Procedendo con calma, realizzando poche file di ciottoli al giorno per non appesantire la costruzione finché la malta era fresca, l’opera ha cominciato a prendere forma. «Una delle difficoltà maggiori ha riguardato la costruzione della nicchia senza avere a disposizione la statua per misurarne l’esatto ingombro; non era possibile infatti recarsi ad acquistarla. Ci siamo basati perciò sulla stima di un amico che, solo successivamente, ha potuto consegnarci la statuetta, direttamente dal negozio interno alla basilica del Santo. In circa quaranta giorni, comunque, il capitello è stato completato, con sant’Antonio collocato perfettamente nella nicchia».

Il capitello è diventato un luogo di preghiera per la famiglia a cui rivolgersi anche prima, o al rientro, di lunghi spostamenti in auto; rappresenta inoltre, simbolicamente, le due parrocchie a cui sono legati i coniugi Brunazzetto. «Il capitello è costruito con ciottoli di fiume che richiamano la nostra comunità attuale – chiarisce mamma Sarah – visto che Selvazzano è attraversata dal fiume Bacchiglione, mentre la trachite della chiave di volta ci riporta all’amata Montemerlo. Per amici e conoscenti, abbiamo fatto stampare anche alcuni santini con la foto del capitello e una preghiera.

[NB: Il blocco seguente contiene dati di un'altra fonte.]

/-- What far channel 0 holds at a local physical address: the bitmap, or memory. -/
def State.channel0 (s : State) (pa : Nat) : Byte :=
  if bitmapBase ≤ pa && pa < bitmapBase + bitmapBits / 8 then s.bitmapByte (pa - bitmapBase) else Mem.get s.mem (s.podPa pa)

/-- The lines of the poison cache after the check of a page: its line is held, 1,024 lines at most (R50); which page of another
package is poisoned is checked there (R43). -/
def State.fillPoison (s : State) (core page : Nat) : State :=
  if page / 2 ^ 34 = s.pkg.toNat then
    s.modCore core fun c => { c with pcache := (page / 512 :: c.pcache.filter (· != page / 512)).take 1024 }
  else s

/-- The physical die of a local near address. -/
def nearDie (pa : Nat) : Nat := pa / 0x80000000

/-! ### Page-table entries (R34, R35) -/

def Pte.v (e : Addr) : Bool := e.getLsbD 0
def Pte.nres (e : Addr) : Bool := e.getLsbD 1
def Pte.rd (e : Addr) : Bool := e.getLsbD 2
def Pte.wr (e : Addr) : Bool := e.getLsbD 3
def Pte.ex (e : Addr) : Bool := e.getLsbD 4
def Pte.ac (e : Addr) : Bool := e.getLsbD 5
def Pte.di (e : Addr) : Bool := e.getLsbD 6
def Pte.leaf (e : Addr) : Bool := e.getLsbD 7
def Pte.cont (e : Addr) : Bool := e.getLsbD 8
def Pte.tier (e : Addr) : Bool := e.getLsbD 9
def Pte.pin (e : Addr) : Bool := e.getLsbD 10
def Pte.mig (e : Addr) : Bool := e.getLsbD 11

/-- The frame number of an entry. -/
def Pte.frame (e : Addr) : Nat := (e.extractLsb' 12 34).toNat

/-- The package of an entry. -/
def Pte.pkg (e : Addr) : BitVec 6 := e.extractLsb' 58 6

/-- The pages that a leaf of a level maps, as a power of two. -/
def levelShift (level : Nat) : Nat := 9 * level

/-- Is an entry with V = 1 malformed (R35)? -/
def Pte.malformed (e : Addr) (level : Nat) : Bool :=
  (e.extractLsb' 46 12 != 0#12) || Pte.nres e || (level == 3 && Pte.leaf e) || (level == 0 && !Pte.leaf e) ||
  (Pte.leaf e && (level == 1 || level == 2) && Pte.frame e % 2 ^ levelShift level != 0) ||
  (Pte.leaf e && Pte.wr e && Pte.ex e)

/-- The kind of an access (R42); `probe` is an atomic whose scope cannot reach its location, which is checked as an atomic
and never performed (R67, R40); `plan` is one element of a frame that is checked as a store before any element is written
(R193). -/
inductive Access where
  | load | store | rmw | probe | plan | fetch
  deriving DecidableEq, Repr

/-- The outcome of a translation: a home location, a fault, a wait for a migrating page or node, or the partition's exit
because the dirty log is full. -/
inductive Xl where
  | ok (s : State) (l : Loc)
  | fault (s : State) (cause sub aux : Nat)
  | wait (s : State)
  | exit (s : State)

/-- What a walk ends in: a leaf with its level and the address of its entry, a fault, or a wait (R38). -/
inductive WalkR where
  | leaf (s : State) (pte : Addr) (level : Nat) (ent : Nat)
  | fault (s : State) (cause sub : Nat)
  | wait (s : State)

/-- The 8 bytes of a page-table entry at a local physical address. The entry is read as it stands, be its page poisoned or its word
in error: the spec names no such check of a walk (R37, log 63). -/
def State.readEntry (s : State) (pa : Nat) : Addr := addrOf (Mem.getN s.mem (s.podPa pa) 8)

/-- Write a page-table entry. -/
def State.writeEntry (s : State) (pa : Nat) (e : Addr) : State :=
  s.homeWrite (.phys (s.podPa pa)) (leBytes 8 e.toNat) false

/-- One free choice: does a cached copy still stand (log 6)? -/
def State.choose (s : State) : Bool × State := (Config.keepCached s.free, { s with free := s.free + 1 })

/-- A table entry of the walk cache of `r`, if one is there and still stands (R41, R50). One that equals the entry `now` of the
table is used; of one that differs, a free choice says whether it still stands. -/
def State.cachedEntry (r s : State) (core part level pre : Nat) (now : Addr) : Option Addr × State :=
  match (r.core core).walkCache.find? fun e => e.part == part && e.level == level && e.prefix_ == pre with
  | none => (none, s)
  | some e =>
    if e.pte = now then (some e.pte, s)
    else
      let (k, s') := s.choose
      (if k then some e.pte else none, s')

Il 13 giugno dello scorso anno, festa di Sant’Antonio, abbiamo invitato una ventina di amici di entrambe le comunità per la benedizione dell’opera, insieme ai parroci don Francesco Fabris Talpo e don Mattia Biasiolo. Abbiamo regalato a tutti i presenti un ciottolo di quelli avanzati dalla costruzione dove abbiamo scritto un’invocazione a noi cara, perché è quella con cui concludiamo le preghiere con i nostri figli: “Sant’Antonio proteggi la nostra famiglia”; così una preghiera intima, familiare si è allargata ai nostri cari».

Un piccolo capitello che racconta una grande storia di cammino, di ricerca dei legami più preziosi, quelli con Dio e con i fratelli. Esempio tangibile di quanto, anche durante la pandemia, si possa costruire, gettare semi sul terreno fertile, guardare al domani con speranza. La speranza che ancora una volta Gesù ci dona con la sua resurrezione.

Trachite del colle da cui il Santo benedì Padova

La trachite – pietra grigia o gialla di origine vulcanica estratta nei Colli Euganei fin dall’antichità – ha un significato simbolico: proviene dal colle dove, si racconta, sant’Antonio abbia benedetto la città di Padova.

La preghiera

«O Dio, Padre buono e misericordioso, che hai scelto sant'Antonio come testimone del Vangelo e messaggero di pace in mezzo al tuo popolo, ascolta la preghiera che ti rivolgiamo per sua intercessione. Santifica ogni famiglia, aiutala a crescere nella fede; conserva in essa l'unità, la pace, la serenità. Benedici i nostri figli, proteggi i giovani. Soccorri quanti sono provati dalla malattia, dalla sofferenza e dalla solitudine. Sostienici nelle fatiche d'ogni giorno, donandoci il tuo amore. Amen».